# Records for the exercise
/-- Why a block outside a packet is not used, if it is not. -/
def badBlock (b : Block) (stuffing : Bool) : Option BadBlock :=
  if stuffing then some .stuffing
  else if !headerOk b.header then some .header
  else if b.header == 0b01#2 then some .dataOutside
  else if !crcOk b then some .crc
  else if !typeOk b then some .unknownType
  else none

/-! ### Packets (R133, R166, R185, R186) -/

/-- Bytes in groups of `n`; `fuel` bounds their number. -/
def byteGroups (n : Nat) : Nat → Bytes → List Bytes
  | 0, _ => []
  | fuel + 1, bs => if bs.isEmpty then [] else bs.take n :: byteGroups n fuel (bs.drop n)

/-- The data blocks of a packet's bytes, the last padded with zeros (R133). -/
def dataBlocks (bs : Bytes) : List Block :=
  (byteGroups 16 bs.length bs).map fun c => dataBlock (BitVec.ofNat 128 (beNat (c ++ List.replicate (16 - c.length) 0)))

/-- Valid bytes of the last data block of a packet of `n` bytes (R133, R185). -/
def validBytes (n : Nat) : Nat := if n % 16 = 0 then 16 else n % 16

/-- The bytes CRC32 covers: SOP bits [127:16], then every data block (R186). -/
def packetBytes (sop : Block) (data : List Block) : Bytes :=
  beBytes 14 (sop.payload.toNat / 2 ^ 16) ++ data.flatMap fun b => beBytes 16 b.payload.toNat

/-- The blocks of a packet (R185, R186). -/
def packetBlocks (kind lane seq frame cyc : Nat) (bs : Bytes) : List Block :=
  let data := dataBlocks bs
  let sop := ctlBlock (sopBlock kind lane seq frame cyc data.length)
  sop :: data ++ [ctlBlock (eopBlock seq (validBytes bs.length) (crc32c (packetBytes sop data)))]

/-- The samples of a snapshot, 12 bits each, most significant first (R166). -/
def packSamples (xs : List (BitVec 12)) : Bytes :=
  let v := xs.foldl (fun a x => a * 4096 + x.toNat) 0
  beBytes (ceilDiv (12 * xs.length) 8) v

/-- The bytes a packet carries. -/
def payloadBytes : Payload → Bytes
  | .records rs => packRecords rs
  | .snapshot desc samples => beBytes 16 desc.toNat ++ packSamples samples
  | .response msg => msg

/-- The blocks that may stand inside a packet and do not belong to it (R187). -/
def insertable : List Nat := [0x1E, 0x2D, 0x55, 0x66, 0x78, 0x87, 0xAA, 0xB4]

/-- The data blocks of a packet and the EOP that ends it; no EOP where another block ends the packet as failed (R187). Blocks that
are discarded or ignored belong to no packet (R178, R179). -/
def packetBody : List Block → List Block × Option Block
  | [] => ([], none)
  | b :: rest =>
    if b.header == 0b01#2 then
      let (data, e) := packetBody rest
      (b :: data, e)
    else if !isCtl b || insertable.contains (blockType b) then packetBody rest
    else if blockType b = 0x4B then ([], some b)
    else ([], none)

/-- The bad blocks among those after an SOP, up to the block that ends the packet (R178, R179). -/
def badInside : List Block → List BadBlock
  | [] => []
  | b :: rest =>
    if b.header == 0b01#2 then badInside rest
    else match badBlock b false with
    | some why => why :: badInside rest
    | none => if insertable.contains (blockType b) then badInside rest else []

/-- A packet as received: what its SOP names, and its bytes, none for a failed packet (R186). -/
structure PacketIn where
  kind : Nat
  lane : Nat
  seq : Nat
  frame : Nat
  cyc : Nat
  bytes : Option Bytes
deriving DecidableEq, Repr

/-- Blocks from an SOP that passes R179 on, read as a packet under R186 and R187; none where no packet begins. -/
def readPacket : List Block → Option PacketIn
  | [] => none
  | sop :: rest =>
    if !isCtl sop || blockType sop != 0x33 then none
    else
      let v := sop.payload.toNat
      let (data, eop) := packetBody rest
      let seq := field v 114 103
      let bytes := match eop with
        | none => none
        | some e =>
          let w := e.payload.toNat
          if field w 119 108 = seq ∧ data.length = field v 82 77 ∧ field w 102 71 = crc32c (packetBytes sop data) then
            some ((data.flatMap fun b => beBytes 16 b.payload.toNat).take (16 * (data.length - 1) + field w 107 103))
          else none
      some { kind := field v 119 118, lane := field v 117 115, seq := seq, frame := field v 102 91, cyc := field v 90 83, bytes := bytes }

/-- Numbers of `n` bits each, most significant first, from the top of a value of `k` of them. -/
def fieldsOf (n : Nat) : Nat → Nat → List Nat
  | 0, _ => []
  | k + 1, v => (v >>> (n * k)) % 2 ^ n :: fieldsOf n k v

/-- What the bytes of an accepted packet carry, by KIND (R133, R166, R185). -/
def payloadOf (kind : Nat) (bs : Bytes) : Payload :=
  if kind = 0 then .records ((fieldsOf 48 (bs.length / 6) (beNat (bs.take (bs.length / 6 * 6)))).map (BitVec.ofNat 48))
  else if kind = 1 then
    .snapshot (BitVec.ofNat 128 (beNat (bs.take 16))) ((fieldsOf 12 128 (beNat ((bs.drop 16).take 192))).map (BitVec.ofNat 12))
  else .response bs

/-- A configuration message as received (R219): MSG_TYPE, ALIVE, object address, element, value. -/
structure ConfigIn where
  type : Nat
  alive : Nat
  addr : Nat
  elem : Nat
  value : Bytes
deriving DecidableEq, Repr

/-- The configuration message in the bytes of a CONFIG packet, when LENGTH and the CRC-16 hold (R219, R220). -/
def readConfig (bs : Bytes) : Option ConfigIn :=
  let n := (bs.getD 7 0).toNat
  let body := bs.take (8 + n)
  if 8 ≤ bs.length ∧ n ≤ 240 ∧ bs.length = 10 + n ∧ beNat (bs.drop (8 + n)) = crc16 body then
    some { type := (bs.getD 0 0).toNat, alive := (bs.getD 1 0).toNat / 16, addr := beNat ((bs.drop 2).take 3)
           elem := beNat ((bs.drop 5).take 2), value := body.drop 8 }
  else none

/-! ### What a lane carries -/

/-- The blocks of an item on a Wasel lane; `key` names the lane. -/
def Out.blocks (key : Nat) : Out → List Block
  | .fcmd _ id op cyc slot => [ctlBlock (fcmdBlock id op cyc slot)]
  | .linkstat _ lanes => [ctlBlock (linkstatBlock 0x55 lanes)]
  | .nak _ lane seq => [nakBlock lane seq]
  | .train _ _ locked upLock attempt => [trainBlock (laneNo key) locked upLock false attempt]
  | .trainUp _ _ locked dlLock attempt => [trainBlock (laneNo key) locked 0 dlLock attempt]
  | .beacon _ _ request failed burst => [beaconBlock request failed burst]
  | .sync _ _ lanes => [ctlBlock (linkstatBlock 0xC3 lanes)]
  | .syncUp _ _ lanes => [syncUpBlock lanes]
  | .timeSet _ _ cyc slot tick half => [timeSetBlock cyc slot tick half]
  | .delayReq _ _ id stamp => [delayReqBlock id stamp]
  | .delayResp _ id t2 t3 => [delayRespBlock id t2 t3]
  | .lanemap _ _ lane phys idx => [lanemapBlock lane phys idx]
  | .festatPeriodic _ exec late disc temp power trip fence => [festatBlock exec late 0 0 power temp trip fence disc]
  | .festatWake _ groups exec late disc temp power trip fence => [festatBlock exec late groups 1 power temp trip fence disc]
  | .packet _ lane seq kind idx cyc payload => packetBlocks kind lane seq idx cyc (payloadBytes payload)
  | .config _ msg => packetBlocks 2 7 0 0 0 msg
  | .test _ _ payload => [dataBlock payload]
  | .answer .. | .backEndTest .. | .injection .. | .pulse .. | .delayReqPtp .. | .l1Sync .. | .frame .. | .can ..
  | .startJob .. | .coreLoad .. | .coreFault .. | .terminals .. => []

/-- The lane an item leaves on: downlink items without one of their own on the active downlink, packets on the physical lane of
their logical lane, FESTAT and DELAY_RESP on that of logical lane 0 (R201, R209); none without a lane. -/
def Dev.lineOf (d : Dev) (o : Out) : Option Nat :=
  let active := fun (p : Nat) => some (dlKey p ((d.ports.toList.map CPort.activeDl).getD p 0))
  let carried := fun (p l : Nat) =>
    let phys := mapOf ((d.fes.toList.map FrontEnd.laneMap).getD p 0) l
    if phys < 5 then some (ulKey p phys) else none
  match o with
  | .fcmd p .. | .linkstat p .. | .nak p .. | .config p .. => active p
  | .train p dl .. | .beacon p dl .. | .sync p dl .. | .timeSet p dl .. | .delayReq p dl .. => some (dlKey p dl)
  | .trainUp p n .. | .syncUp p n .. | .lanemap p n .. => some (ulKey p n)
  | .delayResp p .. | .festatPeriodic p .. | .festatWake p .. => carried p 0
  | .packet p lane .. => carried p lane
  | .test _ key _ => some key
  | .answer .. | .backEndTest .. | .injection .. | .pulse .. | .delayReqPtp .. | .l1Sync .. | .frame .. | .can ..
  | .startJob .. | .coreLoad .. | .coreFault .. | .terminals .. => none

/-- Bits put on the line (R183). -/
def Tx.bits (tx : Tx) (bs : List Bool) : Tx :=
  let (line, last, run) := stuff bs tx.last tx.run
  { tx with line := tx.line ++ line, last := last, run := run }

/-- A SUPER block sent, unscrambled; the scrambler is loaded for the block that follows (R180, R182). -/
def Tx.super (tx : Tx) (key : Nat) : Tx :=
  let b := superBlock tx.superNum (laneNo key)
  { tx.bits (bitsMsb 2 b.header.toNat ++ bitsMsb 128 b.payload.toNat) with
    superNum := (tx.superNum + 1) % 2 ^ 32, scr := laneSeed key, count := 1 }

/-- A block sent, after the SUPER block where one is due (R180, R182); `plain` where a pattern test leaves payloads unscrambled
(R222). -/
def Tx.block (key : Nat) (plain : Bool) (tx : Tx) (b : Block) : Tx :=
  let tx := if tx.count = 0 then tx.super key else tx
  let bs := bitsMsb 128 b.payload.toNat
  let (payload, scr) := if plain then (bs, scrAfter 128 tx.scr) else scramble bs tx.scr
  { tx.bits (bitsMsb 2 b.header.toNat ++ payload) with scr := scr, count := (tx.count + 1) % 1024 }

/-- An item sent: its blocks follow one another, with the SUPER blocks that fall due. -/
def Tx.send (tx : Tx) (key : Nat) (plain : Bool) (bs : List Block) : Tx := bs.foldl (Tx.block key plain) { tx with line := [] }

/-- Whether an item is sent unscrambled (R222). -/
def Out.plain : Out → Bool
  | .test .. => true
  | _ => false

/-- The transmitters after an item. -/
def Dev.linesAfter (d : Dev) (o : Out) : Tbl Tx :=
  match d.lineOf o with
  | some key => tblWrite (fun _ => {}) d.lines key ((tblRead (fun _ => {}) d.lines key).send key o.plain (o.blocks key))
  | none => d.lines

/-- A lane that trains starts its superblocks afresh (R182). -/
def Dev.restartLine (d : Dev) (key : Nat) : Dev := { d with lines := tblDrop d.lines key }

/-! ### Blocks off the line, and pattern tests (R183, R222, R223) -/

/-- A block off the line: its stuffing removed, and its payload descrambled but at the place of a SUPER block; `plain` where a
pattern test leaves payloads unscrambled (R222). None when the line bits do not make a block; the flag tells a stuffing
error. -/
def readBlock (key : Nat) (plain : Bool) (at_ : LinePlace) (line : List Bool) : Option (Block × Bool) :=
  (unstuff line 130 at_.last at_.run.val).map fun x =>
    let payload := x.1.drop 2
    let payload := if plain || at_.index.val == 0 then payload
      else (scramble payload (scrAfter (128 * (at_.index.val - 1)) (laneSeed key))).1
    ({ header := BitVec.ofNat 2 (natOfBits (x.1.take 2)), payload := BitVec.ofNat 128 (natOfBits payload) }, x.2)

/-- The next bit of the pattern `x^n + x^m + 1` and the next state of its generator, which holds the last `n` bits (R222, R223). -/
def prbsStep (n m s : Nat) : Bool × Nat :=
  let k := Bool.xor (bit s (n - 1)) (bit s (m - 1))
  (k, (2 * s + k.toNat) % 2 ^ n)

/-- The first bits of a pattern from a state. -/
def prbsBits (n m : Nat) : Nat → Nat → List Bool
  | 0, _ => []
  | k + 1, s => (prbsStep n m s).1 :: prbsBits n m k (prbsStep n m s).2

/-- The bits that differ from a pattern that goes on from a state, and the pattern's state after them. -/
def prbsFollow (n m : Nat) : List Bool → Nat → Nat × Nat
  | [], s => (0, s)
  | b :: bs, s =>
    let (k, s) := prbsStep n m s
    let (e, s) := prbsFollow n m bs s
    (e + (Bool.xor b k).toNat, s)

/-- A checker of a pattern (R222, R223): one without a place, at state 0, takes it from the first `n` bits (log entry 145); it counts
the bits that differ from there on. -/
def prbsCheck (n m : Nat) (bs : List Bool) (s : Nat) : Nat × Nat :=
  if s ≠ 0 then prbsFollow n m bs s
  else if bs.length < n then (0, 0)
  else prbsFollow n m (bs.drop n) (natOfBits (bs.take n))

end Sys2Proof.Machine
end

# Task to complete
Every line above with the word "where" belongs in the answer, copied as written.

# Solution to the exercise
/-- The data blocks of a packet and the EOP that ends it; no EOP where another block ends the packet as failed (R187). Blocks that
structure PacketIn where
/-- Blocks from an SOP that passes R179 on, read as a packet under R186 and R187; none where no packet begins. -/
structure ConfigIn where
/-- A block sent, after the SUPER block where one is due (R180, R182); `plain` where a pattern test leaves payloads unscrambled
/-- A block off the line: its stuffing removed, and its payload descrambled but at the place of a SUPER block; `plain` where a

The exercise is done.